27. It was the appellant’s case, that in as much as it failed to object to the demand notice and/or file an application for review against it within the prescribed timelines, it made an application pursuant to the provisions of Section 229(3) of the EACCMA. It is not disputed that the aforesaid Section provides that the Commissioner has the power to extend the time within which a Taxpayer can comply with the provisions of Section 229(1) of the EACCMA on application by a Taxpayer. On perusal of the appellant’s notice of objection to enforcement dated 21st July 2022 which it claims to have been an application made pursuant to the provisions of Section 229(3) of the EACCMA, I am not persuaded that it qualifies as an application within the meaning of the provisions thereunder.
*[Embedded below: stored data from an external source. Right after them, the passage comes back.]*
/-- The access code of a field, from the Access column of its table (R9). -/
def Fld.access : Fld → Access
  | .GT_CTL_MODE | .GT_CTL_SYNC_OUT_EN | .GT_CTL_OVR_IRQ | .GT_FRAME_LEN_LEN | .GT_FRAME_BASE_BASE 
  | .GT_FRAME_NUM_BASE_NUM | .GT_CABLE_DLY_DLY | .GT_OVR_CNT_COUNT | .GT_LAUNCH_AT_L | .GT_LAUNCH_CUTOFF_K 
  | .GT_LAUNCH_CTL_JOB | .GT_LAUNCH_CTL_WITH_SCHED | .TC_CTL_RUN | .TC_TVEC_VEC | .TC_EPC_PC | .TC_IEN_SRC 
  | .TC_FCSR_RM | .TC_FCSR_FLAGS | .TC_FCSR_TRAPEN | .TC_WDOG_FRAMES | .TC_PREEMPT_REQ | .TC_CTX_ADDR_ADDR 
  | .TC_CNT_VALUE | .MX_BUSY_CYC_COUNT | .MX_MAC_CNT_COUNT | .MX_STALL_PIECE | .MX_STALL_SPEC 
  | .MX_STALL_BANK_BANK | .MX_ACC_ERR_CORR | .MX_ACC_ERR_UNCORR | .SL_PASSES_COUNT | .SL_PREP_CYC_COUNT 
  | .SL_MODE_CNT_FAST | .SL_MODE_CNT_STRICT | .SL_EXC_CNT_NONFIN_OUT | .SL_EXC_CNT_LIMIT | .SL_RS_ERR_CORR 
  | .SL_RS_ERR_UNCORR | .SL_DMAX_DMAX | .VX_CTL_EN | .VX_CTL_SAT8 | .VX_VTYPE_VL | .VX_VTYPE_SEW | .VX_FCSR_RM 
  | .VX_FCSR_FLAGS | .VX_RNSEL_STREAM | .VX_BUSY_CYC_COUNT | .VX_STALL_SPEC | .VX_STALL_DEP | .VX_ERR_CORR 
  | .VX_ERR_UNCORR | .VX_ERR_IDX_SKIP | .VX_ERR_OFF_DISCARD | .SV_CTL_EN | .SV_PIV_THRESH_TAU | .SV_PIV_CNT_COUNT 
  | .SV_DL_CNT_ITERATE | .SV_DL_CNT_FACTOR | .SV_BUSY_CYC_COUNT | .SV_ERR_CORR | .SV_ERR_UNCORR | .SV_ERR_OVF 
  | .FS_CTL_EN | .FS_CALDERA_BASE | .FS_CALDERA_SIZE | .FS_RES_CONFIRM | .FS_RES_SQUASH | .FS_FENCE_REFUSED 
  | .RN_SLOT_ADDR_ADDR | .RN_SLOT_CTL_OWNER | .RN_SLOT_CTL_CNT | .RN_FILL_ADDR_ADDR | .RN_FILL_CTL_COUNT 
  | .RN_FILL_CTL_SLOT | .RN_FILL_CTL_CNT | .RN_DRAWS_COUNT | .RN_ERR_OWNER | .RN_ERR_UNBOUND | .RN_ERR_CORR 
  | .RN_ERR_UNCORR | .DM_CTL_EN | .DM_REC_ADDR_ADDR | .DM_REC_CTL_EN | .DM_REC_CTL_MASK | .DM_REC_CTL_LIMIT 
  | .DM_REC_CTL_COUNT | .DM_BYTES_COUNT | .DM_POOL_WAIT_DMA | .DM_POOL_WAIT_CORE | .DM_ERR_FAILED 
  | .DM_ERR_POISONED | .DM_ERR_REFUSED | .LS_CTL_TRIP | .LS_CTL_HYST | .LS_CTL_THROT_IRQ | .LS_TEMP_MAX 
  | .LS_REF_WINDOWS | .LS_TRAFFIC_BURSTS | .LS_NARROW_SECTORS | .LS_NARROW_RMW | .EC_BKT_CFG_DEPTH 
  | .EC_BKT_CFG_LEAK | .EC_BKT_CFG_IRQ_EN | .EC_SCRUB_CTL_EN | .EC_SCRUB_PERIOD_CYCLES | .EC_SCRUB_STAT_PASSES 
  | .EC_SCRUB_STAT_LAG | .EC_PPR_STACK | .EC_PPR_CH | .EC_PPR_BANK | .EC_PPR_ROW | .EC_TS_REPAIR_TILE 
  | .EC_TS_REPAIR_BANK | .EC_TS_REPAIR_ROW | .EC_TEST_CTL_TARGET | .EC_TEST_CTL_POISON | .EC_TEST_ADDR_ADDR 
  | .EC_TEST_CHK0_CHK | .EC_TEST_CHK1_CHK | .EC_BKT_CORR | .EC_BKT_UNCORR | .EC_TEST_DATA_DATA | .FL_CTL_PEER_CHK 
  | .FL_CTL_IRQ_EN | .FL_CTL_MAX_W | .FL_CTL_LANE_MASK | .FL_STAT_TRAINS | .FL_PEER_EXP_NODE | .FL_PEER_EXP_FDIE 
  | .FL_PEER_EXP_PORT | .FL_FEC_CORR_BITS | .FL_FEC_UNCORR_CW | .FL_FEC_UNCORR_CRC | .FL_RETRY_EVENTS 
  | .FL_BLOCKS_PAYLOAD | .NI_CTL_NODE | .NI_CTL_STALE_LOG2 | .NI_RT_IDX_INDEX | .NI_RT_DATA_ENTRY | .NI_ERR_STALE 
  | .NI_ERR_TTL | .NI_ERR_NO_ROUTE | .NI_ERR_REFUSED | .NI_RECON_COUNT | .NI_RECON_UNREACH | .NI_RECON_RESENT 
  | .NI_LATE_COUNT | .NI_MAP_PHYS | .NI_MAP_VALID | .NI_REPL_HOME_NODE | .NI_REPL_HOME_BASE | .NI_REPL_SIZE_UNITS 
  | .NI_REPL_SIZE_VALID | .NI_REPL_BUF_BUF0 | .NI_REPL_BUF_BUF1 | .NI_REPL_FLIP_AT | .CE_CTL_EN 
  | .CE_TIMEOUT_FRAMES | .CE_EPOCH_EPOCH | .CE_STALL_L0 | .CE_STALL_L1 | .CE_STALL_L2 | .CE_CNT_DONE 
  | .CE_CNT_ABORTS | .CE_CNT_LATE | .CE_TRIG_CTL_OPC | .CE_TRIG_CTL_COMM | .CE_TRIG_CTL_DTYPE | .CE_TRIG_CTL_ROP 
  | .CE_TRIG_CTL_FLAT | .CE_TRIG_CTL_LVL_MASK | .CE_TRIG_CTL_ALG | .CE_TRIG_CTL_ROOT | .CE_TRIG_AT_AT 
  | .CE_TRIG_DATA_DATA | .MB_CTL_HOST_NOTIFY | .MB_PORT_MAP_PORT | .MB_STAT_BUSY | .MB_STAT_TELEM_SHIFT 
  | .MB_STAT_FW_READY | .MB_STAT_IFVER_MAJOR | .MB_STAT_IFVER_MINOR | .MB_ACK_MAX_CYCLES | .MB_VIOL_HOST_WR 
  | .MB_VIOL_PORT | .MB_VIOL_FW_WR | .MB_T2F_CTL_OWN | .MB_F2T_CTL_OWN | .MB_T2F_CTL_KIND | .MB_F2T_CTL_KIND 
  | .MB_T2F_CTL_LEN | .MB_F2T_CTL_LEN | .MB_T2F_CTL_SEQ | .MB_F2T_CTL_SEQ | .MB_T2F_CTL_STATUS 
  | .MB_F2T_CTL_STATUS | .MB_T2F_DATA_DATA | .MB_F2T_DATA_DATA | .PM_CTL_CAP_IRQ | .PM_CTL_THERM_IRQ 
  | .PM_STAT_CAP_FRAMES | .PM_READY_MIN_TILES | .PM_CAP_WATTS | .PM_POWER_PEAK | .PM_THROT_CYCLES 
  | .PM_TRIP_DIE_WARN | .PM_TRIP_DIE_CRIT | .PM_TRIP_HYST | .PM_TEMP_PEAK | .PM_DORM_AQ0_ON | .PM_DORM_AQ1_ON 
  | .PM_DORM_CRYPTO_ON | .PM_DORM_WAKE_HOST_EN | .PM_DORM_WAKE_PIN_EN | .PM_DORM_WAKE_I3C_EN 
  | .PM_DORM_WAKE_ALARM_EN | .PM_WAKE_AT_AT | .PM_DORM_DIGEST_DIGEST | .PM_FUSE_DATA_KIND | .PM_FUSE_DATA_TILE 
  | .PM_FUSE_DATA_STACK | .PM_FUSE_DATA_CH | .PM_FUSE_DATA_BANK | .PM_FUSE_DATA_ROW | .PM_FUSE_DATA_COLUMN 
  | .PM_DOM_EN | .SC_EXT_CTL_SLOT | .SC_EXT_DATA_DATA | .SC_OPS_VERIFY | .SC_OPS_SIGN | .SC_OPS_EXTEND 
  | .BB_CTL_DROP_IRQ | .BB_STAT_DROPPED | .BB_WR_CTL_KIND | .BB_WR_CTL_STATUS | .BB_WR_CTL_FATAL 
  | .BB_WR_CTL_REDACT | .BB_WR_DATA_DATA | .BB_WR_GTC_GTC | .BB_RD_IDX_IDX | .CV_CTL_EN0 | .CV_CTL_EN1 
  | .CV_ALIVE_LAST | .CV_CNT_RECORDS | .CV_CNT_MISMATCH | .CV_CNT_POISON => .rw
  | .GT_STAT_LOCK_LOST | .GT_FRAME_CTL_REFUSED | .GT_LAUNCH_CTL_TOO_LATE | .TC_STAT_DFAULT | .TC_IPEND_SRC 
  | .TC_WDOG_FIRED | .TC_PREEMPT_DONE | .MX_BIST_DONE | .VX_STAT_VL_CLIP | .VX_STAT_IDX_OOR | .VX_STAT_POISON 
  | .FS_STAT_CFG_IGN | .RN_STAT_OWNER_ERR | .RN_STAT_UNBOUND_ERR | .RN_STAT_FILL_REF | .DM_REC_CTL_FULL 
  | .LS_STAT_TRIPPED | .LS_STAT_TRAIN_FAIL | .EC_BKT_OVF_BKT | .FL_STAT_CHG | .FL_LANE_LOCK_LOST 
  | .NI_STAT_REPL_REF | .SC_EXT_CTL_REFUSED | .BB_STAT_LAST_GASP => .w1c
  | .GT_FRAME_CTL_ARM | .GT_LAUNCH_CTL_ARM | .GT_LAUNCH_CTL_CANCEL | .GT_LAUNCH_CTL_RELEASE | .GT_TILE_DONE 
  | .TC_CTL_STEP | .MX_BIST_START | .FS_CTL_FORCE_SQUASH | .RN_SLOT_CTL_CMD | .RN_FILL_CTL_START | .EC_BKT_CFG_CLR 
  | .EC_PPR_START | .EC_TS_REPAIR_START | .EC_TEST_CTL_CMD | .FL_CTL_RESTART | .NI_RT_IDX_WRITE | .NI_RT_IDX_READ 
  | .CE_CTL_ABORT | .CE_TRIG_CTL_GO | .PM_CTL_PKG_RESET | .PM_CTL_WAKE | .PM_FUSE_CTL_PROG | .SC_LC_SCRAP 
  | .SC_EXT_CTL_GO | .BB_WR_CTL_GO | .CV_CTL_DISARM0 | .CV_CTL_DISARM1 => .wo
  | .PM_STAT_CRIT | .PM_STAT_LAST_RESET | .PM_STAT_BOOT_FAILS => .rws
  | _ => .ro

/-- The reset value of field `f` of instance (i, j), from the Reset column of its table (R11). Where that column reads
Fuse, Map or MRAM the value is the one a package as shipped presents (R18: N = 40 and an identity map; the others are the
choices of log entry 3). -/
def Fld.resetVal (f : Fld) (i j : Nat) : Nat :=
  match f with
  | .GT_STAT_HOPS => 0x3f
  | .GT_FRAME_LEN_LEN => 0x100000
  | .TC_CAPS_VBEATS | .TC_CAPS_QDEPTH_LOG2 | .MX_CAPS_PHYS_SPARE | .VX_CAPS_BEATS | .VX_CAPS_SLICES 
  | .VX_CAPS_LACC | .SV_CAPS_HANDLES | .RN_CAPS_SLOTS | .FL_CTL_MAX_W | .FL_CAPS_LANES | .NI_CAPS_CAND 
  | .CE_TIMEOUT_FRAMES | .SC_CAPS_KEY_SLOTS => 4
  | .TC_CAPS_VREGBITS | .VX_CAPS_REGBITS => 0x2000
  | .TC_CAPS_ISAVER | .MX_CAPS_INT4X2 | .MX_CAPS_SLICED | .SL_CAPS_STRICT | .VX_CTL_EN | .SV_CAPS_LDLT 
  | .SV_CTL_EN | .FS_CAPS_TOL | .FS_CTL_EN | .DM_CAPS_SHA3 | .DM_CAPS_CRC32C | .DM_CTL_EN | .LS_CTL_THROT_IRQ 
  | .EC_CAPS_TS_SPARE_ROWS | .EC_BKT_CFG_IRQ_EN | .EC_SCRUB_CTL_EN | .FL_CTL_IRQ_EN | .CE_CAPS_TREE 
  | .CE_CAPS_TRIG | .CE_CTL_EN | .PM_CTL_CAP_IRQ | .PM_CTL_THERM_IRQ | .PM_READY_MIN_TILES | .PM_DORM_AQ0_ON 
  | .PM_DORM_WAKE_HOST_EN | .PM_DORM_WAKE_PIN_EN | .PM_DORM_WAKE_I3C_EN | .PM_DORM_WAKE_ALARM_EN | .SC_LC_STATE 
  | .BB_CTL_DROP_IRQ | .CV_CTL_EN0 | .CV_CTL_EN1 => 1
  | .TC_CAPS_IMEM_KIB | .TC_CAPS_DMEM_KIB | .DM_CAPS_BUF_KIB | .EC_BKT_CFG_LEAK | .FL_CAPS_REPLAY | .NI_CAPS_REPL 
  | .NI_CAPS_MAP | .MB_CAPS_HOST_MBOX | .MB_CAPS_TILE_MBOX | .SC_CAPS_SVN_MAX => 0x40
  | .TC_CAPS_CVU | .VX_STAT_FSTATE | .SV_STAT_FSTATE | .FS_STAT_FSTATE | .DM_STAT_FSTATE | .LS_CTL_HYST 
  | .EC_CAPS_PPR_ROWS | .EC_CAPS_SPARE_COLGRP | .CE_STAT_FSTATE | .CV_CAPS_UNITS | .CV_STAT_FSTATE => 2
  | .TC_ID_PHYS | .TC_ID_LOGICAL => i
  | .MX_CAPS_ROWS | .VX_VTYPE_VL | .FS_CAPS_MAX_UNITS | .LS_CAPS_CHANNELS | .FL_CAPS_INGRESS_KIB => 0x80
  | .MX_CAPS_COLS => 0x200
  | .SL_CAPS_MAX_S => 0x107
  | .SL_CAPS_FFMT_MASK => 0xff
  | .SL_CAPS_RS_KIB | .MB_CAPS_MBOX_BYTES | .BB_CAPS_SEALED => 0x1000
  | .VX_CAPS_REGS | .RN_CAPS_LANES => 0x20
  | .VX_CAPS_TREGS | .EC_CAPS_STK_SPARE_ROWS | .PM_THROT_DUTY | .SC_CAPS_MEAS_SLOTS => 8
  | .VX_VTYPE_SEW | .SV_CAPS_METHODS | .SV_CAPS_PRECONDS => 7
  | .SV_CAPS_MAX_N => 0x80000
  | .SV_PIV_THRESH_TAU => 0x35800000
  | .FS_MISMATCH_OFFSET => 0xffffff
  | .RN_CAPS_LAG_LONG => 0x25f
  | .RN_CAPS_LAG_SHORT => 0x111
  | .DM_CAPS_POOL_GRAN => 0xa
  | .LS_CAPS_BANKS | .FL_CAPS_LINKS | .NI_CAPS_RT_LOG2 => 0x10
  | .LS_CAPS_ROWS => 0x6000
  | .LS_CAPS_CAP_GIB => 0x30
  | .LS_CAPS_LINES => 0x12
  | .LS_CTL_TRIP => 0x6e
  | .LS_REF_TREFI => 0xfff
  | .EC_CAPS_BUCKETS => 0x3c
  | .EC_BKT_CFG_DEPTH | .NI_CAPS_TRACKER => 0x400
  | .EC_SCRUB_PERIOD_CYCLES => 0x1b80cc7
  | .NI_CTL_STALE_LOG2 => 0x15
  | .NI_MAP_PHYS => (if j < 40 then j else 0)
  | .NI_MAP_VALID => (if j < 40 then 1 else 0)
  | .CE_CAPS_COMMS | .CE_CAPS_ADD_BPC | .PM_CAPS_FUSE_ENTRIES => 0x100
  | .CE_CAPS_LEVELS => 3
  | .MB_PORT_MAP_PORT => 0xffffffff00000000
  | .PM_CAPS_DOMAINS => 0xae
  | .PM_READY_N => 40
  | .PM_CAP_WATTS => 0x640
  | .PM_TRIP_DIE_WARN => 0x64
  | .PM_TRIP_DIE_CRIT => 0x7d
  | .PM_TRIP_HYST => 5
  | .PM_DOM_EN => (if 164 ≤ j ∧ j ≤ 168 then 1 else 0)
  | .PM_DOM_FSTATE => (if 164 ≤ j ∧ j ≤ 168 then 2 else 0)
  | .SC_LC_SLOT_BLANK => 14
  | .BB_CAPS_RECORDS_LOG2 => 0x14
  | .BB_HEAD_IDX => 4096
  | .CV_CAPS_POINTS => 0x1f
  | _ => 0

end Sys2Proof.Machine
end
28. The reason for saying as much is that at paragraph 2 of the said letter, the appellant expressed its regret in the delay in responding to the respondent’s letter dated 20th May 2022 and cited reasons for the said delay. The appellant then went ahead and gave reasons as to why it thought the respondents’ demand for short levied taxes was erroneous. I however did not seek extension to comply with the provisions of Section 229(1) of the EACCMA for the respondent to determine whether or not to grant the appellant the said extension. The above notwithstanding, the reference of the appellant’s letter dated 21st July 2022 reads ‘Notice Of Objection To Enforcement On Outstanding Tax KSHS.6,330,120/=’.
29. In view of the above, this Court finds that the appellant did not comply with the provisions of Section 229 of the EACCMA 2004. I therefore agree with the Tribunal’s finding at paragraph 59 of its decision that no application for review was made by the appellant as per Section 229 of the EACCMA, thus the Appeal filed before the Tribunal was invalid.
30. Based on the above finding, and the fact that the issue of whether the respondent’s additional assessment of the appellant’s imports was justified was not dealt with by the Tribunal, I hold that I cannot determine the 2nd issue which I had listed for determination in this appeal. The reason being that the Tribunal did not address the said issue in order for this Court to determine whether the said Tribunal applied the law in regard to Excise Tax and VAT appropriately.
31. The upshot is that the Appeal herein is devoid of merits. It is hereby dismissed with costs to the respondent.It is so ordered.
DATED, SIGNED AND DELIVERED AT NAIROBI ON THIS 17TH DAY OF JANUARY, 2025. JUDGMENT DELIVERED THROUGH MICROSOFT TEAMS ONLINE PLATFORM.NJOKI MWANGIJUDGEIn the presence of:Ms Maina h/b for Dr. Arwa for appellantMs Naeku for the respondentMs B. Wokabi – Court Assistant.NJOKI MWANGI, J.